[Problem details]
Pick out each line below containing "regLocs".

===== Source data

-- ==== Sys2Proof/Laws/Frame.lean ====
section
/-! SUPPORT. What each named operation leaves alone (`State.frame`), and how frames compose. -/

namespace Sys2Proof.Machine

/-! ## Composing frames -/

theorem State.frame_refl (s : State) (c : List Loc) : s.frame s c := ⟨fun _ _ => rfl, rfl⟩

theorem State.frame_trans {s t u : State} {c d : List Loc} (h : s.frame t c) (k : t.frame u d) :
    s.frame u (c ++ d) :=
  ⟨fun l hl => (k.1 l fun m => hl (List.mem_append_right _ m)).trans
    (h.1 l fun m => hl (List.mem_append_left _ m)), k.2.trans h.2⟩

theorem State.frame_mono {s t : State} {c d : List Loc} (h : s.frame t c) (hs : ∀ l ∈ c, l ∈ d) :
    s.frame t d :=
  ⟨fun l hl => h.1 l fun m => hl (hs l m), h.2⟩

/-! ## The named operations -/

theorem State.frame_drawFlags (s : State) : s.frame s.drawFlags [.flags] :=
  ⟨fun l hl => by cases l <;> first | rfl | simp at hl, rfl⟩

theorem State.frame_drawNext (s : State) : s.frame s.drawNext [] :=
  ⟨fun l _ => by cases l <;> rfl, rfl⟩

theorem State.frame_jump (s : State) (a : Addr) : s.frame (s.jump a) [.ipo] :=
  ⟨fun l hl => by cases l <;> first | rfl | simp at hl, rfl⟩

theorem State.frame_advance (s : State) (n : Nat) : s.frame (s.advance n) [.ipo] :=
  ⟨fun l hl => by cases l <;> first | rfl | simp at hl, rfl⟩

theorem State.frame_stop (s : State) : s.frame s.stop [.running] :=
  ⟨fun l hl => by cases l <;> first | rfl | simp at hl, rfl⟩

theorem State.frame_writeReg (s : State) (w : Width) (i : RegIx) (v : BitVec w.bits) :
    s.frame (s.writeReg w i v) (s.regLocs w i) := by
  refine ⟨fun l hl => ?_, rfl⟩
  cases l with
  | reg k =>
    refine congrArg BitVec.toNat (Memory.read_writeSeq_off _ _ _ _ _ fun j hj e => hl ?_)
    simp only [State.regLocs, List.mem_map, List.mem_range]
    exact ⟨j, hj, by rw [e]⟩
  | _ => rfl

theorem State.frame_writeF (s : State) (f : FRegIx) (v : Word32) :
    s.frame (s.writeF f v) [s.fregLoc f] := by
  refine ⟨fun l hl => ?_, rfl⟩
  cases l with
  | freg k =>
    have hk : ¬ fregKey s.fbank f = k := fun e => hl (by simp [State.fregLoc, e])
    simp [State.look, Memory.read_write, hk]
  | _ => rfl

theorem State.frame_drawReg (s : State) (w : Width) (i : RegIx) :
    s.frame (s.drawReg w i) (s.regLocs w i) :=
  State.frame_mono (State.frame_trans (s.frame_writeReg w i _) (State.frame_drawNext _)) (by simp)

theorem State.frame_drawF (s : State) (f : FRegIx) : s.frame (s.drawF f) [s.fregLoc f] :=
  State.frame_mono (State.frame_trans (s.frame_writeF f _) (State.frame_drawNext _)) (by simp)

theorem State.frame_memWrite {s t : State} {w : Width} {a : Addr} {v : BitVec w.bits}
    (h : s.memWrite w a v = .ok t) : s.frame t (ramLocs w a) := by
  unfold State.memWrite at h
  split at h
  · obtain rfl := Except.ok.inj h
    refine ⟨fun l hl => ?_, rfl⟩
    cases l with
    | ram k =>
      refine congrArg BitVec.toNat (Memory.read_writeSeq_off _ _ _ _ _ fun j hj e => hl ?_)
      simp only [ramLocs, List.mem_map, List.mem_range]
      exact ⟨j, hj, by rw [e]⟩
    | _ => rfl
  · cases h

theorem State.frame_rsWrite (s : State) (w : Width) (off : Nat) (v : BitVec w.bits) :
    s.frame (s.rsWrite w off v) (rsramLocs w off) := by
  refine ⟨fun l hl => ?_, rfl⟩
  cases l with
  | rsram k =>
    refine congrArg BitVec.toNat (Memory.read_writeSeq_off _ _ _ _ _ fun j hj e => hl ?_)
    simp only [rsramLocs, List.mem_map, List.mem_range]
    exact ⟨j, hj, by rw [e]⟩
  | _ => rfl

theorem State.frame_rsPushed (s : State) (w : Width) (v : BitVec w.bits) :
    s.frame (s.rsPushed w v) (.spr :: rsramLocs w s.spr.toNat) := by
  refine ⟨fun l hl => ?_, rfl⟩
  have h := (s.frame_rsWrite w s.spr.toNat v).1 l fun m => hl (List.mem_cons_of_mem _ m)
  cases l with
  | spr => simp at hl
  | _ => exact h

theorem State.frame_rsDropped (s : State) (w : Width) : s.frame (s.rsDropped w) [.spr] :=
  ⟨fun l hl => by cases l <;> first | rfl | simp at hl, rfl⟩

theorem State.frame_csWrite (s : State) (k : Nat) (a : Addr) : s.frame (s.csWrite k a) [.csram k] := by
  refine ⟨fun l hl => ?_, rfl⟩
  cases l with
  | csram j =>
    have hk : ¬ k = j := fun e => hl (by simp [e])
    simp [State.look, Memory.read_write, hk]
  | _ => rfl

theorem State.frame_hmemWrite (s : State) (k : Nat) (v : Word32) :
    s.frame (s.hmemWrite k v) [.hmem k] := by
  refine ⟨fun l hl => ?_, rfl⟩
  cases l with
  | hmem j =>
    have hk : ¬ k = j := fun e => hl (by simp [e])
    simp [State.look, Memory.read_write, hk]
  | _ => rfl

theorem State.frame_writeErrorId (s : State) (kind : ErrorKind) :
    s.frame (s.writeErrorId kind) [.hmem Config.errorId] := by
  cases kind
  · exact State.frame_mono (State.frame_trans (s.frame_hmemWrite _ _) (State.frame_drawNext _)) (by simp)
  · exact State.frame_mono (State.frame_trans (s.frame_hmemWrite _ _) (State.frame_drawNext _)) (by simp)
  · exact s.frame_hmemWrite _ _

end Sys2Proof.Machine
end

==========

[Answer for the task]
    s.frame (s.writeReg w i v) (s.regLocs w i) := by
    simp only [State.regLocs, List.mem_map, List.mem_range]
    s.frame (s.drawReg w i) (s.regLocs w i) :=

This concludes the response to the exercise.